時(shí)間：2025年12月12日14:00

地點(diǎn)：徐匯校區(qū)三號(hào)樓332室

舉辦單位：數(shù)理學(xué)院

主講人介紹：Minseok Choi received his B.S. and M.S. degrees from Seoul National University, South Korea, and his Ph.D. in Applied Mathematics from Brown University, USA. He was a Postdoctoral Researcher at Princeton University before joining Pohang University of Science and Technology (POSTECH), where he is currently an assistant professor of mathematics. He also serves as the Vice President of the East Asia Society for Industrial and Applied Mathematics (EASIAM). His research focuses on scientific machine learning, uncertainty quantification, and applied mathematics.
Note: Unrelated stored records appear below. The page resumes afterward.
-- ==== Sys2Proof/Tests/Slice0.lean ====
section
/-! SUPPORT. The model's own tests: ill-formed commands, the worked examples of the spec, and for every statement states
that meet its hypotheses. -/

namespace Sys2Proof.Tests

set_option Elab.async false

open Sys2Proof Sys2Proof.Machine

/-! ## Ill-formed commands: one for each check (WellFormed) -/

/-- A command that no check refuses, with its parameters. -/
def okCmd : Cmd := ⟨.n, 1, 0, 8, 0, 0, false, false⟩

/-- A block of eight zero bytes. -/
def okBlk : Blk := ⟨false, true, zeros 8⟩

theorem test_wf_ok : (Instr.pathConfig okCmd (zeros 48)).wf = true := by decide +kernel

theorem test_wf_tag : (Instr.pathConfig { okCmd with tag := 65536 } (zeros 48)).wf = false := by decide +kernel
theorem test_wf_dlen : (Instr.pathConfig { okCmd with dlen := 2 ^ 32 } (zeros 48)).wf = false := by decide +kernel
theorem test_wf_txn_tag : (Instr.evtRoute { okCmd with route := .t 1 false 65536 } (zeros 48)).wf = false := by decide +kernel
theorem test_wf_param : (Instr.pathConfig okCmd (zeros 47)).wf = false := by decide +kernel
theorem test_wf_data : (Instr.beamLoad okCmd (zeros 48) (zeros 9) none).wf = false := by decide +kernel
theorem test_wf_got : (Instr.rffeXfer okCmd (zeros 48) 0 (zeros 17)).wf = false := by decide +kernel
theorem test_wf_am : (Instr.amReceived 0 ⟨[okBlk, ⟨false, true, zeros 7⟩], 0⟩).wf = false := by decide +kernel
theorem test_wf_link : (Instr.linkRemove 0 [zeros 8, zeros 7]).wf = false := by decide +kernel
theorem test_wf_wake : (Instr.wakeOrderedSet 0 [zeros 9]).wf = false := by decide +kernel
theorem test_wf_trn : (Instr.trnFrameReceived 0 (zeros 7)).wf = false := by decide +kernel
theorem test_wf_answer : (Instr.linkAnswerTimeout 0 256).wf = false := by decide +kernel
theorem test_wf_nack_retry : (Instr.relayNackRetry 0 256).wf = false := by decide +kernel
theorem test_wf_packet : (Instr.packetReceived 0 [[(0, ⟨false, true, zeros 9⟩)]]).wf = false := by decide +kernel
theorem test_wf_packet_lane : (Instr.packetReceived 0 [[(0, okBlk), (10, okBlk)]]).wf = false := by decide +kernel
theorem test_wf_void : (Instr.voidReceived 0 [[(10, okBlk)]]).wf = false := by decide +kernel
theorem test_wf_nak : (Instr.llcpNak 0 65536).wf = false := by decide +kernel
theorem test_wf_ack : (Instr.llcpAck 0 65536).wf = false := by decide +kernel
theorem test_wf_rsync : (Instr.llcpRsync 0 65536).wf = false := by decide +kernel
theorem test_wf_fetch : (Instr.commandFetch ⟨zeros 63⟩).wf = false := by decide +kernel
theorem test_wf_read_error : (Instr.hostReadError 0 (some ⟨zeros 65⟩)).wf = false := by decide +kernel
theorem test_wf_dl_sym : (Instr.dlSymbolStart 0 0 Config.ticksPerCycle []).wf = false := by decide +kernel
theorem test_wf_ul_sym : (Instr.ulSymbolWindow 0 0 Config.ticksPerCycle [] []).wf = false := by decide +kernel
theorem test_wf_heat_step : (Instr.heatStepDone 0 9 [] [] none).wf = false := by decide +kernel
theorem test_wf_hop_mask : (Instr.loHopEffect 256).wf = false := by decide +kernel
theorem test_wf_task : (Instr.engineTaskStart 0 [⟨0, 4, 0, 0⟩]).wf = false := by decide +kernel
theorem test_wf_image : (Instr.imageInstallDone 3 4).wf = false := by decide +kernel
theorem test_wf_write : (Instr.registerWrite 16384 0 true).wf = false := by decide +kernel
theorem test_wf_write_align : (Instr.registerWrite 2 0 true).wf = false := by decide +kernel
theorem test_wf_read : (Instr.counterRead 0x5000).wf = false := by decide +kernel
theorem test_wf_tsync : (Instr.tsyncPulse true 2035).wf = false := by decide +kernel
theorem test_wf_d2d : (Instr.d2dCheckFail 0 0 0 (zeros 14) 0 0).wf = false := by decide +kernel
theorem test_wf_split : (Instr.splitModeEntry 4).wf = false := by decide +kernel
theorem test_wf_baton : (Instr.batonBroadcastReceived 0 (zeros 5)).wf = false := by decide +kernel
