-- ==== Sys2Proof/Config.lean ====
section
/-!
DEFINITION. Config.lean: what a chip fixes and the spec does not give (ROM contents, the device's identity) and the values the
spec leaves open, each an opaque constant with no body: no proof can see its value.
-/
namespace Sys2Proof.Config

/-- Words for the channeliser ROM's prototype filter h[i], i = 0 to 199, Q1.15; Machine/Rom.lean takes them where they meet what R77 states of it. -/
opaque schProto : Nat → BitVec 16

/-- How many token buffers a consumer of a link has beyond the 256 that the model takes as the least (R19; the spec gives no number; log entry 137):
0 SCH, 1 FCH, 2 HEN, 3 HRE, 4 HSC. -/
opaque moreBuffers : Nat → Nat

/-- Words for the resampler ROM's hr[idx][m], Q1.15, idx 1 to 63; Machine/Rom.lean takes them where they meet what R106 states of it. -/
opaque hrWord : Nat → Nat → BitVec 16

/-- The stored CRC-32C of a ROM: 0 channeliser, 1 resampler, 2 demodulator (R454, R456). -/
opaque romCrc : Nat → Word

/-- The 64-bit unique identifier (R384, R458). -/
opaque uid : BitVec 64

/-- The private key IDENTITY, before it is brought into the range of the curve (R384, R391). -/
opaque identity : BitVec 256

/-- Byte i of the SHA-256 of the three ROMs in their order (R390); their content is not in the spec. -/
opaque romHash : Nat → Byte

/-- The n-th draw of the entropy source: a byte of random data (R394). -/
opaque entropy : Nat → Byte

/-- The n-th value that the spec leaves open and the machine goes on with. -/
opaque freeValue : Nat → Word

/-- Whether the n-th open yes-or-no outcome holds. -/
opaque freeBool : Nat → Bool

/-- What a word for the generation of the active topology bank holds in a round while no bank is ACTIVE (R181, R228, R330, R390 state it only for
an active one). -/
opaque noTopo : Nat → Word

/-- PCI Vendor ID of Vyovois (R309, R483). -/
def vendorId : Nat := 0x1F7C

/-- How far the physical capacity of the DRAM on the board exceeds 1 MiB, in bytes (R351; the spec does not give the board). -/
opaque dramAbove : Nat

/-- The physical capacity of the DRAM on the board, in bytes (R351): at least 1 MiB, as every LPDDR4X channel has (PRESUMED, log entry 61). -/
def dramBytes : Nat := 1048576 + dramAbove

/-- IDCODE of the test access port (R393, R483). -/
def idcode : Nat := 0x0482055B

end Sys2Proof.Config
end

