/-- Whether T_o keeps the range of R108. -/
def periodInRange (s : State) (i : Fch) (per : Nat) : Bool :=
  match (s.stg.port (if i == .f0 then .p0 else .p1)).plan with
  | some q =>
    let md : Int := ((fchOf s i).m : Int) * ((q.ts / max 1 q.groups : Nat) : Int)
    cdiv md 16 ≤ (per : Int) && (per : Int) ≤ 15 * md
  | none => true

/-- The high word of FCH_RSMPn written: checked against R108 and R347, then the resampler restarts at the next decimated output (R120, R347,
R450). FCH-FIELD only holds it (R454). -/
def rsmpWrite (inst : Fch) (value : Word) (s : State) : State :=
  let o := fchOff inst + 0x1C
  let value := w32 (value.toNat % 2)
  if !lands s (pregWord o) then pstArrive o (pregWord o) value s
  else if inst == .field then release [o - 4, o] (pstArrive o (pregWord o) value s)
  else
    let align := bitOf value 0
    let step := (regStored s (o - 4)).toNat
    let per := (reg s (o + 4)).toNat
    if step < 0x1000000 || step > 0xF0000000 || (align && !periodInRange s inst per)
        || !loadOk s inst align step per [] then
      ignoreWrite inst.dom 5 o value 0 s
    else
      mapFch inst (fun x => { x with rsDue := x.rsOn || x.rsDue }) (release [o - 4, o] (pstArrive o (pregWord o) value s))

/-- FCH_RSMP_WRITE (R120). -/
def execFchRsmpWrite (t : Int) (inst : Fch) (value : Word) (s : State) : Host.Outcome State Fault Refusal :=
  let s := atTime t s
  if !active s .host then settle s else settle (rsmpWrite inst value s)

end Sys2Proof.Machine
end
內(nèi)容介紹：Deep learning has emerged as a promising paradigm for solving partial differential equations (PDEs), yet standard approaches often struggle with data scarcity, extrapolation, and long-time integration stability. In this seminar, we present two distinct strategies to address these challenges by embedding physical structure and temporal causality into the learning process.
First, we introduce the Physics-Informed Laplace Neural Operator (PILNO). While purely data-driven operators like the Laplace Neural Operator (LNO) or Fourier Neural Operator (FNO) or DeepONet are powerful, they require vast datasets and generalize poorly to out-of-distribution inputs. By directly integrating governing physical laws into the LNO framework, PILNO significantly reduces data dependency and enhances extrapolation capabilities, proving effective even in small-data regimes.
Second, we discuss Causality-Enforced Evolutional Networks (CEENs) for solving time-dependent PDEs. Standard Physics-Informed Neural Networks (PINNs) frequently fail in long-time integration due to a lack of temporal causality, leading to biased optimization. We propose a novel sequential training framework based on domain decomposition that strictly enforces temporal causality. This approach not only enables accurate long-time simulations where original PINNs fail but also improves computational efficiency through parallelization.
Together, these methods demonstrate how incorporating physical and causal inductive biases can lead to more robust, accurate, and data-efficient neural PDE solvers.